We need a few years of meditation to be able to focus completely for five minutes, while children can fully concentrate on their activity for many hours. We envy them, yet we do anything we can to deprive them of this ability, by pushing them to fit our social and intellectual conventions. 

AD: What could we learn from kids?

Liberty. And the capacity to push our own limits. But also, a comparable creativity and power to look at reality with our own eyes. We wish to find all these qualities -- imagination, inventiveness, joy, enthusiasm and focus -- in adults, so we start teaching our children to make them ready. Unfortunately, by doing this we separate them from the world in which they would acquire and develop all these wonderful skills naturally.

AD: If we have this knowledge, why don’t we use it in schools?

I don't know. But again, the problem doesn’t lie with the method, but with the attitude. Schools are not an exception -- they don’t differ from the rest of the world.

I never criticize educational institutions as such. I also don’t claim that it’s the schools’ fault that creative kids grow into uninventive adults.

AD: Are there any other myths we grew up with that we tend to pass on to our children?

We’ve always been told that children start by being nobody and if they work hard, they might become better versions of themselves.

If you truly believe that children are “zeros” and adults are the upgraded models, then you automatically put every child in an inferior position. That’s cruel and unjustified.

All children have great potential, they can learn anything they want. When we come to this world, we are miniature versions of the adults we might become in the future. Adults, on the other hand, are the shadows of the people they could have become. If you’re aware of that, you can’t  look down on children. Kids are giants of potential.

AD: In that case, why do we persistently patronize them?

It’s so ironic that we do this. And every time it happens, we send a message. In all of us there’s a wounded child who at least once has been told: "You’re not OK. If you want to be liked, you’ll have to change". It stays with us for the rest of our lives and makes us become what other people expect us to be. Basically, when you’re a young person you are able to achieve anything you want, but the world tells you that you’re nobody and it forces you to adjust to the rest.

A child, torn by these two contradictory views, tries to find a way to bring them together. And since they can’t change others’ unfavorable opinions, they end up accepting them as their own.

Such behavior diminishes the source of pain. That’s how kids become what we want them to be -- they try to please us and feel accepted.

AD: That’s bad news.

Perhaps not. We already know it, we only forgot about it. We forgot that when we say: “I love you”, we should add "for what you are”.

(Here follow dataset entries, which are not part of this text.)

-- ==== Sys2Proof/Certificates/Slice0/Obligations.lean ====
section
/-! DEFINITION. The statements about the model, for the provers. The first group is about every command; each of the others
gives, for the commands of one family, the next state that a command has and what it leaves unchanged. -/

set_option Elab.async false

open Sys2Proof Sys2Proof.Machine

/-! ### Every command -/

/-- A step with commands waiting is `exec` of the front command on the state whose queue is the rest. The model's queue
is its own (the block's commands come from outside), so no rule of the spec is cited. Readings and choices of the model
that it rests on: log 2. -/
def Obligations.StepRunsFrontCommand : Prop :=
  ∀ (c : Instr) (s : State), step { s with pending := c :: s.pending } = exec c s

/-- With no command waiting, a step is one cycle of the AON clock (the model's choice, log 1): nothing happens while
POR_N is asserted, and otherwise AON_TIME counts on by one (R41). Readings and choices of the model that it rests on:
log 1. -/
def Obligations.IdleStepCountsAonTime : Prop :=
  ∀ s : State, s.pending = [] →
    ∃ t, step s = .next t ∧ t.pending = [] ∧ (if s.por then t = s else t.now = s.now + 1 ∧
      Touches [.now, .pac, .regions, .cells, .dram, .mem, .bpm, .rings, .alarms, .tu, .out, .freeIx] s t)

/-- No command stops the device or leaves it without a next state, and none disturbs the commands that wait behind it. -/
def Obligations.EveryCommandCompletes : Prop :=
  ∀ (c : Instr) (s : State), ∃ t, exec c s = .next t ∧ t.pending = s.pending

/-- The flash, the DRAM, the on-chip memory and every injection ring keep their canonical form over every step, from
every state. -/
def Obligations.StepKeepsMemoriesCanonical : Prop :=
  ∀ s t : State, s.memWf → step s = .next t → t.memWf

/-- The state after reset has memories in canonical form. Readings and choices of the model that it rests on: log 3, 4. -/
def Obligations.ResetMemoriesCanonical : Prop := State.reset.memWf

/-- The frame of every command: the parts of the state that `reach` does not list for it are unchanged. -/
def Obligations.CommandChangesOnlyItsReach : Prop :=
  ∀ (c : Instr) (s t : State), exec c s = .next t → Touches (reach c) s t

/-- A finer frame of every command that neither starts the device up nor burns fuses. -/
def Obligations.CommandKeepsIdentityAndStartup : Prop :=
  ∀ (c : Instr) (s t : State), boots c = false → burns c = false → exec c s = .next t →
    KeepsButFlash s t ∧ (programs c = false → t.flash.cells = s.flash.cells)

/-- The phases of AON_BOOT_STATUS: phase 0 exactly while POR_N is asserted, else one of the ten codes of R25. -/
def Obligations.StepKeepsLegalPhase : Prop :=
  ∀ s t : State, legalPhase s → step s = .next t → legalPhase t

/-- The phase after reset is one of the codes of AON_BOOT_STATUS: POR_N is asserted, and it reads 0. -/
def Obligations.ResetPhaseLegal : Prop := legalPhase State.reset

/-- The device leaves Held only through POR_N, and keeps its cause and boot time there. -/
def Obligations.HeldIsLeftOnlyThroughPor : Prop :=
  ∀ s t : State, legalPhase s → s.held = true → step s = .next t →
    s.pending.head? ≠ some .porAssert →
    t.held = true ∧ t.scu.cause = s.scu.cause ∧ t.scu.bootTime = s.scu.bootTime

/-- The straps are sampled once, at the deassertion of POR_N; no other command but its assertion changes them. -/
def Obligations.StrapsSampledOnce : Prop :=
  (∀ (split : Bool) (addr : Nat) (s : State), s.por = true → addr < 4 →
    ∃ t, exec (.porDeassert split addr) s = .next t ∧ t.aon.split = split ∧ t.aon.smbAddr = addr) ∧
  (∀ (c : Instr) (s t : State), s.por = false → c ≠ .porAssert → exec c s = .next t →
    t.aon.split = s.aon.split ∧ t.aon.smbAddr = s.aon.smbAddr)

/-! ### Start-up -/

/-- POR_N asserted resets every domain except AON: what stays is AON_TIME, the always-on status block but for the straps
and THERM_TRIP_N, the fuses and what they identify, the contents of the flash, the level of each PERST_N, what has been
sent, and the waiting commands. A header sector whose erase is cut short is left erased, and of the fuses only the slot
of a burn cut short may change. The deassertion samples the straps and starts phase FUSE, with AON_TIME at 0 and every
rail in range. Readings and choices of the model that it rests on: log 4, 22. -/
def Obligations.PorAssertResetsAndDeassertStarts : Prop :=
  (∀ s : State, ∃ t, exec .porAssert s = .next t ∧
    t = { State.reset with
      now := s.now, fuses := t.fuses, idSeed := s.idSeed, grade := s.grade, stepping := s.stepping
      flash := { (default : Flash) with cells := t.flash.cells }, ports := t.ports
      aon := { s.aon with split := false, smbAddr := 0, thermTrip := false }
      out := s.out, freeIx := t.freeIx, pending := s.pending } ∧
    (∀ p, t.port p = { (default : HostPort) with perst := (s.port p).perst }) ∧
    (s.flash.state ≠ 1 → t.flash.cells = s.flash.cells) ∧
    (s.flash.state = 1 → ∀ a, cellRead 0xFF t.flash.cells a =
      if bankBase s.flash.target ≤ a ∧ a < bankBase s.flash.target + 4096 then 0xFF else cellRead 0xFF s.flash.cells a) ∧
    (s.key.state ≠ 3 → t.fuses = s.fuses) ∧ ∀ i, i ≠ s.key.target → mget t.fuses i = mget s.fuses i) ∧
  ∀ (split : Bool) (addr : Nat) (s : State), s.por = true →
    ∃ t, exec (.porDeassert split addr) s = .next t ∧
      t = { s with
        now := 0, por := false, scu := { s.scu with phase := 1 }, dram := { s.dram with key := t.dram.key }
        regions := t.regions, aon := { s.aon with split := split, smbAddr := addr % 4 }, freeIx := t.freeIx } ∧
      ∀ r < 8, t.region r = { (default : Region) with pgood := true }

/-- Phase FUSE ends in phase DRAM: the always-on status block starts empty but for the straps, the level of each input
and THERM_TRIP_N, and each present port whose PERST_N is deasserted begins to train. Phase DRAM ends in phase FLASH with
the stacks that passed and the identity key made from the fuses, or in Held with cause 0x01 where no stack passed. A
phase that does not end within its bound ends in Held with cause 0x17. Readings and choices of the model that it rests
on: log 27. -/
def Obligations.FuseDramPhasesEndAndTimeouts : Prop :=
  (∀ s : State, s.scu.phase = 1 →
    ∃ t, exec .phaseFuseEnd s = .next t ∧
      t = { s with
        scu := { s.scu with phase := 2 }, ports := t.ports
        aon := { (default : Aon) with
          inputs := t.aon.inputs, split := s.aon.split, smbAddr := s.aon.smbAddr, thermTrip := s.aon.thermTrip } } ∧
      (∀ i, mget t.aon.inputs i = { (default : InputPin) with active := (mget s.aon.inputs i).active }) ∧
      ∀ p < 2, t.port p = { s.port p with training := portPresent s p && !(s.port p).perst }) ∧
  (∀ (a b : Bool) (s : State), s.scu.phase = 2 →
    ∃ t, exec (.phaseDramEnd a b) s = .next t ∧ t.scu.stack0 = a ∧ t.scu.stack1 = b ∧
      t.idKey = slhKeygen slh256f (idSeeds s) ∧
      (a = true ∨ b = true → t = { s with
        scu := { s.scu with stack0 := a, stack1 := b, phase := 3 }, idKey := slhKeygen slh256f (idSeeds s) }) ∧
      (a = false → b = false → entersHeld 0x01 s t)) ∧
  ∀ s : State, 1 ≤ s.scu.phase → s.scu.phase ≤ 8 → ∃ t, exec .phaseTimeout s = .next t ∧ entersHeld 0x17 s t

/-- R31 and R33: phase FLASH takes the bank with the one valid header, of two valid ones the one with the higher
generation, and bank A when they are equal; no valid header, a digest that differs from the header's, and a flash that
gives no data strobe end in Held with causes 0x03, 0x06 and 0x04. -/
def Obligations.FlashPhaseEnds : Prop :=
  (∀ s : State, s.scu.phase = 3 → ∃ t, exec .phaseFlashEnd s = .next t ∧
    (bankHeaderOk (bankHeader s 0) = false → bankHeaderOk (bankHeader s 1) = false → entersHeld 0x03 s t) ∧
    ∀ b < 2, bankHeaderOk (bankHeader s b) = true →
      bankHeaderOk (bankHeader s (1 - b)) = false ∨ bhGeneration (bankHeader s (1 - b)) < bhGeneration (bankHeader s b) ∨
        (bhGeneration (bankHeader s (1 - b)) = bhGeneration (bankHeader s b) ∧ b = 0) →
      t.scu.bank = b ∧
      (digest64 (cellReadBytes flashErased s.flash.cells (bankImage b) (bhLength (bankHeader s b))) = bhDigest (bankHeader s b) →
        t.scu.phase = 4 ∧
        t.scu.staging = some (cellReadBytes flashErased s.flash.cells (bankImage b) (bhLength (bankHeader s b)))) ∧
      (digest64 (cellReadBytes flashErased s.flash.cells (bankImage b) (bhLength (bankHeader s b))) ≠ bhDigest (bankHeader s b) →
        entersHeld 0x06 s t)) ∧
  ∀ s : State, s.scu.phase = 3 → ∃ t, exec .xspiDqsTimeout s = .next t ∧ entersHeld 0x04 s t

/-- Phases VERIFY and CHECK end in the next phase when every check passes, and in Held with the cause of the first check
that fails otherwise. Phase LOAD places the weights and tables of the image in DRAM and keeps the rest of its
configuration, frees the staging area, zeroes the context records, empties the pools, and starts phase SELFTEST with
every region, none being fenced, on its way up at VP0. Readings and choices of the model that it rests on: log 7, 30,
32. -/
def Obligations.VerifyCheckLoadPhasesEnd : Prop :=
  (∀ s : State, s.scu.phase = 4 → ∃ t, exec .phaseVerifyEnd s = .next t ∧
    (imageVerifyCause s (s.scu.staging.getD []) = 0 →
      t.scu.phase = 5 ∧ t.scu.m0 = s.scu.stagingDigest ∧ t.scu.mCur = s.scu.stagingDigest ∧ t.scu.moultSeq = 0) ∧
    (imageVerifyCause s (s.scu.staging.getD []) ≠ 0 → entersHeld (imageVerifyCause s (s.scu.staging.getD [])) s t)) ∧
  (∀ s : State, s.scu.phase = 5 → ∃ t, exec .phaseCheckEnd s = .next t ∧
    (imageCheckCause s (s.scu.staging.getD []) = 0 → t = { s with scu := { s.scu with phase := 6 } }) ∧
    (imageCheckCause s (s.scu.staging.getD []) ≠ 0 → entersHeld (imageCheckCause s (s.scu.staging.getD [])) s t)) ∧
  ∀ s : State, s.scu.phase = 6 → (∀ r < 8, (s.region r).fenced = false ∧ (s.region r).pgood = true) →
    let c := resultOf (s.scu.staging.getD []) none
    let places := imagePlaces (graphsStart c) c.graphs
    ∃ t, exec .phaseLoadEnd s = .next t ∧ t.scu.phase = 7 ∧ t.scu.cfg = some (storedConfig c places) ∧
      t.dram.mem = (loadImage s).dram.mem ∧ t.scu.staging = none ∧ t.store = State.reset.store ∧
      t.bpm = State.reset.bpm ∧ t.parts = [] ∧ t.devTuned = [] ∧
      ∀ r < 8, (t.region r).waking = true ∧ (t.region r).vp = 0

/-- Phase SELFTEST ends in phase PORTS: every cell that failed, block whose line store failed and region whose stores
failed is fenced, and nothing that was fenced is taken back. Phase PORTS ends in Imago, where AON_BOOT_TIME stops, the
cause stays, the PAC's counters are 0, and the idle time of every region begins. Readings and choices of the model that
it rests on: log 27. -/
def Obligations.SelftestAndPortsPhasesEnd : Prop :=
  (∀ (cells lines stores : List Nat) (s : State), s.scu.phase = 7 →
    ∃ t, exec (.phaseSelftestEnd cells lines stores) s = .next t ∧ t.scu.phase = 8 ∧
      (∀ c, (c ∈ cells ∧ c < 256) ∨ (s.cell c).fenced = true → (t.cell c).fenced = true) ∧
      (∀ b, (b ∈ lines ∧ b < 32) ∨ (s.block b).fenced = true → (t.block b).fenced = true) ∧
      ∀ r, (r ∈ stores ∧ r < 8) ∨ (s.region r).fenced = true → (t.region r).fenced = true) ∧
  ∀ s : State, s.scu.phase = 8 →
    ∃ t, exec .phasePortsEnd s = .next t ∧ t.imago = true ∧ t.held = false ∧ t.scu.bootTime = s.now ∧
      t.scu.cause = s.scu.cause ∧ t.scu.cfg = s.scu.cfg ∧ t.pac = { s.pac with ctr := [] } ∧
      ∀ r, mfind s.regions r ≠ none → (t.region r).busyAt = s.now

/-! ### Registers -/

/-- The selectors of BAR0 and BAR4-free plain registers of every function, with their writable bits. -/
def Sys2Proof.Machine.selectors : List (Nat × Word) :=
  [(0x0FD000, 0xF), (0x0FE000, 0x03FF000F), (0x0FE200, 0x01FF000F), (0x0FE300, 0x01FF000F), (0x0FE400, 0x01FF000F),
    (0x0FE500, 0xF), (0x0FE600, 0x03FF000F), (0x0FE700, 0x01FF000F), (0x0FE800, 0x01FF000F), (0x0FE900, 0x0007000F),
    (0x0FEA00, 0x000F000F)]

/-- A write of a selector of BAR0 sets its writable bits in the writing function's own copy, and a read returns them.
Readings and choices of the model that it rests on: log 21. -/
def Obligations.SelectorWriteAndRead : Prop :=
  ∀ (port fn : Nat) (q : Nat × Word) (v : Word) (s : State), s.por = false → fnTakes s port fn = true → q ∈ selectors →
    (∃ t, exec (.registerWrite port fn 0 q.1 v) s = .next t ∧
      freg (t.fn port fn) q.1 = (freg (s.fn port fn) q.1 &&& ~~~q.2) ||| (v &&& q.2) ∧
      (∀ off, off ≠ q.1 → freg (t.fn port fn) off = freg (s.fn port fn) off) ∧
      (∀ port' fn', fnIx port' fn' ≠ fnIx port fn → t.fn port' fn' = s.fn port' fn') ∧ Touches [.fns] s t) ∧
    ∃ t, exec (.barMemoryRead port fn 0 q.1) s = .next t ∧
      t = { s with out := .readData (.host port fn) 0 q.1 (freg (s.fn port fn) q.1) :: s.out }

AD: Is this the way you talk to your family?

Always. Because these are not just words. This reconciliation with the child inside us is a nostalgic act. Today, we’re told that self-development is a complex and laborious task. It’s not true! All you need to do is change the way you see yourself. Tell yourself: “I love you just the way you are" and see what happens. 

AD: Sounds like a psychological miracle diet.

Maybe, but it works! That’s why I still have the enthusiasm and energy to travel around the world and share it with people.

AD: Is enthusiasm something we can acquire? Or if once lost, can it be regained?

The easiest way would be to learn it all over again. From children.